How to make a mature accreting magnetar

TL;DR

This paper investigates the existence of accreting magnetars, proposing conditions under which they can retain strong magnetic fields over several million years, challenging standard magnetic decay models.

Contribution

It introduces a Bayesian method to estimate the age of accreting magnetars and discusses the necessary physical conditions for their magnetic field longevity.

Findings

4U0114+65 has a kinematic age of 2.4-5 Myr.

Accreting magnetars can exist if Hall attractor and crust cooling conditions are met.

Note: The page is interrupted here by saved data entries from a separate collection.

/-- What one host move does to the state that holds the moves after it (log 1). `outside` is a register read, a TICK or a
change of the controller. -/
inductive MoveEffect (s : State) : HostMove → State → Prop
  | runs {word i t} (hdecode : decode word = .ok i) (hexec : exec i s = .next t) : MoveEffect s (moveOf word) t
  | illegal {w reason} (hdecode : decode (.cmd w) = .error reason) : MoveEffect s (.writeReg 0 w) (illegalCommand s)
  | path {value} : MoveEffect s (.writeReg 1 value) (s.setPath value)
  | status {value} : MoveEffect s (.writeReg 2 value) s
  | outside {m env} (hm : (∃ reg, m = .readReg reg) ∨ m = .tick ∨ m = .clearSingle ∨ ∃ c, m = .setController c)
    (hracing : env.racing = s.env.racing) : MoveEffect s m (s.setEnv env)
  | writeFb {index pixel} (hindex : index < Config.hw.npix) :
    MoveEffect s (.writeFb index pixel) (s.setFb (Memory.write unlistedPixel s.fb index pixel))
  | raceFb {index pixel} (hindex : index < Config.hw.npix) :
    MoveEffect s (.raceFb index pixel) (s.setEnv { s.env with racing := s.env.racing ++ [(index, pixel)] })
  | reset : MoveEffect s .reset (resetBlock s)

theorem writeRegister_effect {reg : Nat} {value : Word} {s t : State}
    (h : (writeRegister reg value s).outcome = .next t) : MoveEffect s (.writeReg reg value) t := by
  match reg with
  | 0 =>
    cases hdecode : decode (.cmd value) with
    | ok i =>
      simp only [writeRegister, hdecode] at h
      exact .runs (word := .cmd value) hdecode h
    | error reason =>
      simp only [writeRegister, hdecode] at h
      cases h
      exact .illegal hdecode
  | 1 =>
    cases h
    exact .path
  | 2 =>
    cases h
    exact .status
  | n + 3 => cases h

theorem driveEngine_effect {w : EopWord} {s t : State} (h : (driveEngine w s).outcome = .next t) :
    MoveEffect s (.engineOp w) t := by
  cases hdecode : decode (.eop w) with
  | ok i =>
    simp only [driveEngine, hdecode] at h
    exact .runs (word := .eop w) hdecode h
  | error reason =>
    simp only [driveEngine, hdecode] at h
    cases h

theorem hostMove_effect {m : HostMove} {s t : State} (h : (hostMove m s).outcome = .next t) : MoveEffect s m t := by
  cases m with
  | writeReg reg value => exact writeRegister_effect h
  | readReg reg =>
    simp only [hostMove, readRegister, Fetched.outcome] at h
    split at h
    · cases h
      exact .outside (.inl ⟨reg, rfl⟩) rfl
    · cases h
  | writeFb index pixel =>
    simp only [hostMove, hostWriteFb, Fetched.outcome] at h
    split at h
    · cases h
      exact .writeFb ‹_›
    · cases h
  | raceFb index pixel =>
    simp only [hostMove, hostRaceFb, Fetched.outcome] at h
    split at h
    · cases h
      exact .raceFb ‹_›
    · cases h
  | engineOp w => exact driveEngine_effect h
  | tick =>
    cases h
    exact .outside (.inr (.inl rfl)) rfl
  | clearSingle =>
    cases h
    exact .outside (.inr (.inr (.inl rfl))) rfl
  | setController controller =>
    cases h
    exact .outside (.inr (.inr (.inr ⟨controller, rfl⟩))) rfl
  | reset =>
    cases h
    exact .reset

/-- A step is idle, or takes the host's next move. -/
theorem step_effect {s t : State} (h : step s = .next t) :
    (s.env.inbox = [] ∧ t = s) ∨ ∃ m rest, s.env.inbox = m :: rest ∧ MoveEffect (s.setInbox rest) m t := by
  cases hinbox : s.env.inbox with
  | nil =>
    rw [step_of_inbox_nil hinbox] at h
    exact .inl ⟨rfl, (Host.Outcome.next.inj h).symm⟩
  | cons m rest =>
    rw [step_of_inbox_cons hinbox] at h
    exact .inr ⟨m, rest, rfl, hostMove_effect h⟩

end Sys2Proof.Machine

/-! ### Every step keeps the memories canonical -/

namespace Sys2Proof.Machine

/-- The host's side of the block is as before: `PATH`, the frame buffer and the writes in flight. -/
def SameHostSide (s t : State) : Prop := t.path = s.path ∧ t.fb = s.fb ∧ t.env.racing = s.env.racing

theorem Requested.sameHostSide {s t : State} (h : Requested s t) : SameHostSide s t := by
  obtain ⟨tr, -, rfl⟩ := h
  exact ⟨rfl, rfl, rfl⟩

theorem CommandFrame.sameHostSide {s t : State} (h : CommandFrame s t) : SameHostSide s t := by
  obtain ⟨_, _, _, _, _, _, rfl⟩ := h
  exact ⟨rfl, rfl, rfl⟩

theorem EngineStep.sameHostSide {port : Port} {s t : State} (h : EngineStep port s t) : SameHostSide s t := by
  obtain ⟨e, tr, bytes, rfl, -⟩ := h
  exact ⟨rfl, rfl, rfl⟩

theorem Ended.sameHostSide {s t u : State} (hend : Ended t u) (h : SameHostSide s t) : SameHostSide s u := by
  obtain ⟨_, _, rfl⟩ := hend.eq_setFmt
  exact h

/-- An instruction leaves the host's side alone, but for the writes that land at the end of ADDFRAME and ONESHOT. -/
theorem exec_hostSide {i : Instr} {s t : State} (h : exec i s = .next t) :
    SameHostSide s t ∨ ∃ u, SameHostSide s u ∧ t = landRaces u := by
  cases exec_ran h with
  | startFails hu => exact .inl hu.sameHostSide
  | startOpens _ hu => exact .inl hu.sameHostSide
  | finishFails => exact .inl ⟨rfl, rfl, rfl⟩
  | finishEnds _ hu hend => exact .inl (hend.sameHostSide hu.sameHostSide)
  | addframe hu hend => exact .inr ⟨_, hend.sameHostSide hu.frame.sameHostSide, rfl⟩
  | oneshot hu hend => exact .inr ⟨_, hend.sameHostSide hu.frame.sameHostSide, rfl⟩
  | lzwBegin hstep => exact .inl hstep.sameHostSide
  | lzwSymbol hstep => exact .inl hstep.sameHostSide
  | lzwEnd hstep => exact .inl hstep.sameHostSide
  | quant => exact .inl ⟨rfl, rfl, rfl⟩

theorem FrameBufferFits.of_sameHostSide {s t : State} (hs : FrameBufferFits s) (h : SameHostSide s t) :
    FrameBufferFits t := by
  obtain ⟨-, hfb, hracing⟩ := h
  exact ⟨hfb ▸ hs.fb, hracing ▸ hs.racing⟩

theorem exec_frameBufferFits {i : Instr} {s t : State} (hs : FrameBufferFits s) (h : exec i s = .next t) :
    FrameBufferFits t := by
  obtain hside | ⟨u, hside, rfl⟩ := exec_hostSide h
  · exact hs.of_sameHostSide hside
  · exact (hs.of_sameHostSide hside).landRaces

/-- The engine's memories stay within their sizes; an engine operation needs room in the packet, if the engine is active. -/
theorem exec_memoriesFit {i : Instr} {s t : State} (hs : s.eng.MemoriesFit)
    (hroom : s.eng.lzwActive = true → s.eng.pktCnt.toNat < Config.hw.pktMax) (h : exec i s = .next t) :
    t.eng.MemoriesFit := by
  cases exec_ran h with
  | startFails hu =>
    obtain ⟨tr, -, rfl⟩ := hu
    exact hs
  | startOpens _ hu =>
    obtain ⟨tr, -, rfl⟩ := hu
    exact hs
  | finishFails => exact hs
  | finishEnds _ hu hend =>
    obtain ⟨tr, -, rfl⟩ := hu
    obtain ⟨_, _, rfl⟩ := hend.eq_setFmt
    exact hs
  | addframe hu hend =>
    obtain ⟨_, _, rfl⟩ := hend.eq_setFmt
    exact hu.fits hs
  | oneshot hu hend =>
    obtain ⟨_, _, rfl⟩ := hend.eq_setFmt
    exact hu.fits hs
  | lzwBegin => exact all_of_engineOutcome (lzwBegin_fits .list hs).all h
  | @lzwSymbol sym =>
    obtain ⟨hactive, hrun⟩ := execLzwSymbol_next h
    exact all_of_engineOutcome (lzwSymbol_fits .list sym.isLt ⟨hs, hroom hactive⟩).all hrun
  | lzwEnd =>
    obtain ⟨hactive, hrun⟩ := execLzwEnd_next h
    exact all_of_engineOutcome (lzwEnd_fits .list ⟨hs, hroom hactive⟩).all hrun
  | quant => exact hs

theorem reset_memoriesFit : State.reset.eng.MemoriesFit := ⟨⟨rfl, nofun⟩, rfl, nofun⟩

theorem reset_frameBufferFits : FrameBufferFits State.reset := ⟨⟨rfl, nofun⟩, nofun⟩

The systems constrain crust impurity levels and support the Hall attractor hypothesis.

Abstract

Several candidates for accreting magnetars have been proposed recently by different authors. Existence of such systems contradicts the standard magnetic field decay scenario where a large magnetic field of a neutron star reaches $\lesssim$ few$\times 10^{13}$G at ages $\gtrsim 1$ Myr. Among other sources, the high mass X-ray binary 4U0114+65 seems to have a strong magnetic field around $10^{14}$ G. We develop a new Bayesian estimate for the kinematic age and demonstrate that 4U0114+65 has kinematic age 2.4-5 Myr ($95\%$ credential interval) since the formation of the neutron star. We discuss which conditions are necessary to explain the potential existence of magnetars in accreting high-mass binaries with ages about few Myrs and larger. Three necessary ingredients are: the Hall attractor to prevent rapid decay of dipolar field, relatively rapid cooling of the crust in order to avoid Ohmic decay due to phonons, and finally, low values of the parameter $Q$ to obtain long Ohmic time scale due to impurities. If age and magnetic field estimates for proposed accreting magnetars are correct, then these systems set the strongest limit on the crust impurity for a selected sample of neutron stars and provide evidence in favour of the Hall attractor.